- [Task brief] Collect all lines below with the string "code".

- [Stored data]
· · · · · · ·

/-- What moves through a queue (R310 to R316, R318, R321): the descriptor at the head opens when it is valid and puts the queue in ERROR
when it is not; source data fill cells of at most 256 bytes; the scheduler's cell leaves for its destination and takes a credit, which
comes back; a descriptor whose cells have all gone completes in order, with its completion where it wants one, and says so where that came
too late; a queue without progress stalls. The model's own choices in it: log entries 110, 107. -/
def Obligations.QueuesMoveData : Prop :=
  ∀ (s : State) (q : Fin 8192),
    let x := s.queue q
    (∀ (f : Fetch) (m : MemReply) (u : State), s.qruns q = true → s.qstream q = false → x.pending ≠ 0 → s.qgated q = false → x.open_.length < 4 →
      s.protectedRead (s.headAddress q) (.queue q) f = (u, some m) → m.resp = .ok → m.poison = false →
      (let d := descOf (m.data / 256 ^ (s.headAddress q % 64))
       let y := u.queue q
       (u.descOk q d.1 d.2 = true → d.1.flags / 4 % 2 = 0 → exec (.descriptorFetchComplete q f) s = .next (u.setQueue q { y with
        open_ := y.open_ ++ [{ ord := y.next, desc := d.1 }], next := y.next + 1, head := (y.head + 1) % 65536, freed := y.freed - 1 })) ∧
       (u.descOk q d.1 d.2 = false → y.state = .run → ∃ t, exec (.descriptorFetchComplete q f) s = .next t ∧ (t.queue q).state = .error ∧
        (t.queue q).code = 7 ∧ (t.queue q).failed = some d.1))) ∧
    (∀ (data bs : List (BitVec 8)) (p : Bool) (fs : List Fetch) (o : OpenDesc) (u : State),
      x.reading = some o → s.qruns q = true → s.qstream q = false → s.mayTake q = true →
      (let n := min 256 (o.desc.len - o.read)
       let src := o.desc.src + o.read
       (if isMemory src = true then s.readBytes (s.consumerOf q o.desc.dst) src n fs
        else if isFacet o.desc.src = true then (s, some (s.facetBytes src n, false, .ok))
        else (s, some ((data ++ List.replicate 256 0).take n, p, .ok))) = (u, some (bs, p, .ok)) →
       ∃ t : State, exec (.sourceReadReturn q data p true fs) s = .next { t with net := { t.net with arrivals := t.net.arrivals + 1 } } ∧
        t = u.setQueue q { u.queue q with
        open_ := (u.queue q).open_.map (fun z => if z.ord = o.ord then { z with read := z.read + n } else z),
        cells := (u.queue q).cells ++ [{ dst := o.desc.dst + o.read, bytes := bs, poison := p, age := s.net.arrivals, ord := o.ord }],
        last := s.tickEnd })) ∧
    (∀ bytes : List (BitVec 8), s.streamRefused q = false → s.streamKind q = true →
      (s.qruns q = true → s.mayTake q = true → s.streamRoom q bytes.length = true → (x.fill ++ bytes).length < 256 →
        exec (.streamPush q bytes false) s = .next ((s.setQueue q { x with fill := x.fill ++ bytes, offered := false }).answer .ok) ∧
        exec (.streamPush q bytes true) s = .next (((s.setQueue q { x with fill := x.fill ++ bytes, offered := false }).streamFlush q).answer .ok)) ∧
      (s.qruns q = false ∨ s.mayTake q = false ∨ s.streamRoom q bytes.length = false → ∀ flush,
        exec (.streamPush q bytes flush) s = .next ((s.setQueue q { x with offered := true }).answer .unreachable))) ∧
    (∀ (bytes : List (BitVec 8)) (flush : Bool), s.streamRefused q = false → s.streamKind q = false →
      exec (.streamPush q bytes flush) s = .next ((s.queueError q 7 none).answer .unreachable)) ∧
    (∀ (bytes : List (BitVec 8)) (flush : Bool), s.streamRefused q = true → exec (.streamPush q bytes flush) s = .next (s.answer .refused)) ∧
    (x.fill = [] →
      ∃ t, exec (.streamFlushTimeout q) s = .next t ∧ t = { s with net := { s.net with queues := t.net.queues } } ∧
        (∀ o ∈ (t.queue q).open_, o.closed = true) ∧ (t.queue q).cells = x.cells) ∧
    (x.fill ≠ [] → exec (.streamFlushTimeout q) s = .next (((s.setQueue q { x with fill := [] }).streamCell q x.fill).streamClose q)) ∧
    (∀ (die : Fin 5) (k : Nat) (c : Cell) (ep : Endpoint) (u : State), s.chooseCell die = some (k, c, ep) → s.deliver k c = (u, some .ok) →
      (let v := (u.charge (s.qclass k) die (s.qcost k)).setCredits die ep (s.creditsUsed die ep + 1)
       exec (.cellTransfer die) s = .next (v.setQueue k { v.queue k with
        cells := (v.queue k).cells.erase c, age := 0, last := s.tickEnd,
        open_ := (v.queue k).open_.map (fun z => if z.ord = c.ord then { z with sent := z.sent + c.bytes.length } else z) }))) ∧
    (∀ (home : Fin 5) (ep : Endpoint), ∃ t, exec (.creditReturn home ep) s = .next t ∧ t = { s with net := { s.net with used := t.net.used } } ∧
      t.creditsUsed home ep = s.creditsUsed home ep - 1 ∧
      ∀ (h : Nat) (e : Endpoint), (h, e) ≠ ((home : Nat), ep) → t.creditsUsed h e = s.creditsUsed h e) ∧
    (∀ o : OpenDesc, x.completed = some o →
      let finish (u : State) : State := u.setQueue q { u.queue q with open_ := (u.queue q).open_.drop 1, fin := ((u.queue q).fin + 1) % 65536, last := s.tickEnd }
      (∀ late : Bool, s.wantsCompletion q o = false → exec (.descriptorComplete ⟨q, late⟩) s = .next (finish s)) ∧
      (∀ u : State, s.wantsCompletion q o = true → s.compFull q = false → s.writeCompletion q o = (u, some .ok) →
        exec (.descriptorComplete ⟨q, false⟩) s = .next (finish u) ∧
        (s.fld (s.qreg q 0x008) 0 24 ≠ 0 →
          exec (.descriptorComplete ⟨q, true⟩) s = .next (((finish u).flag (s.qstat q) 31).lateArrival (homeOf q) 0x0A (instOf q)))) ∧
      (∀ late : Bool, s.wantsCompletion q o = true → s.compFull q = true → exec (.descriptorComplete ⟨q, late⟩) s = .next s)) ∧
    (x.state = .run → s.clk.hold = false → s.fld (s.qreg q 0x008) 0 24 ≠ 0 → s.homeEn q = true → s.setFrozen q = false → s.workPending q = true →
      s.fld (s.qreg q 0x008) 0 24 * 16384 ≤ (s.tickEnd - x.last).toNat →
      ∃ t, exec (.queueTimeout q) s = .next t ∧ (t.queue q).state = .stalled ∧ (t.queue q).code = s.stallCode q ∧ t.bit (s.qstat q) 26 = true)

· · · · · · ·

- [Exercise response]
        (t.queue q).code = 7 ∧ (t.queue q).failed = some d.1))) ∧
      ∃ t, exec (.queueTimeout q) s = .next t ∧ (t.queue q).state = .stalled ∧ (t.queue q).code = s.stallCode q ∧ t.bit (s.qstat q) 26 = true)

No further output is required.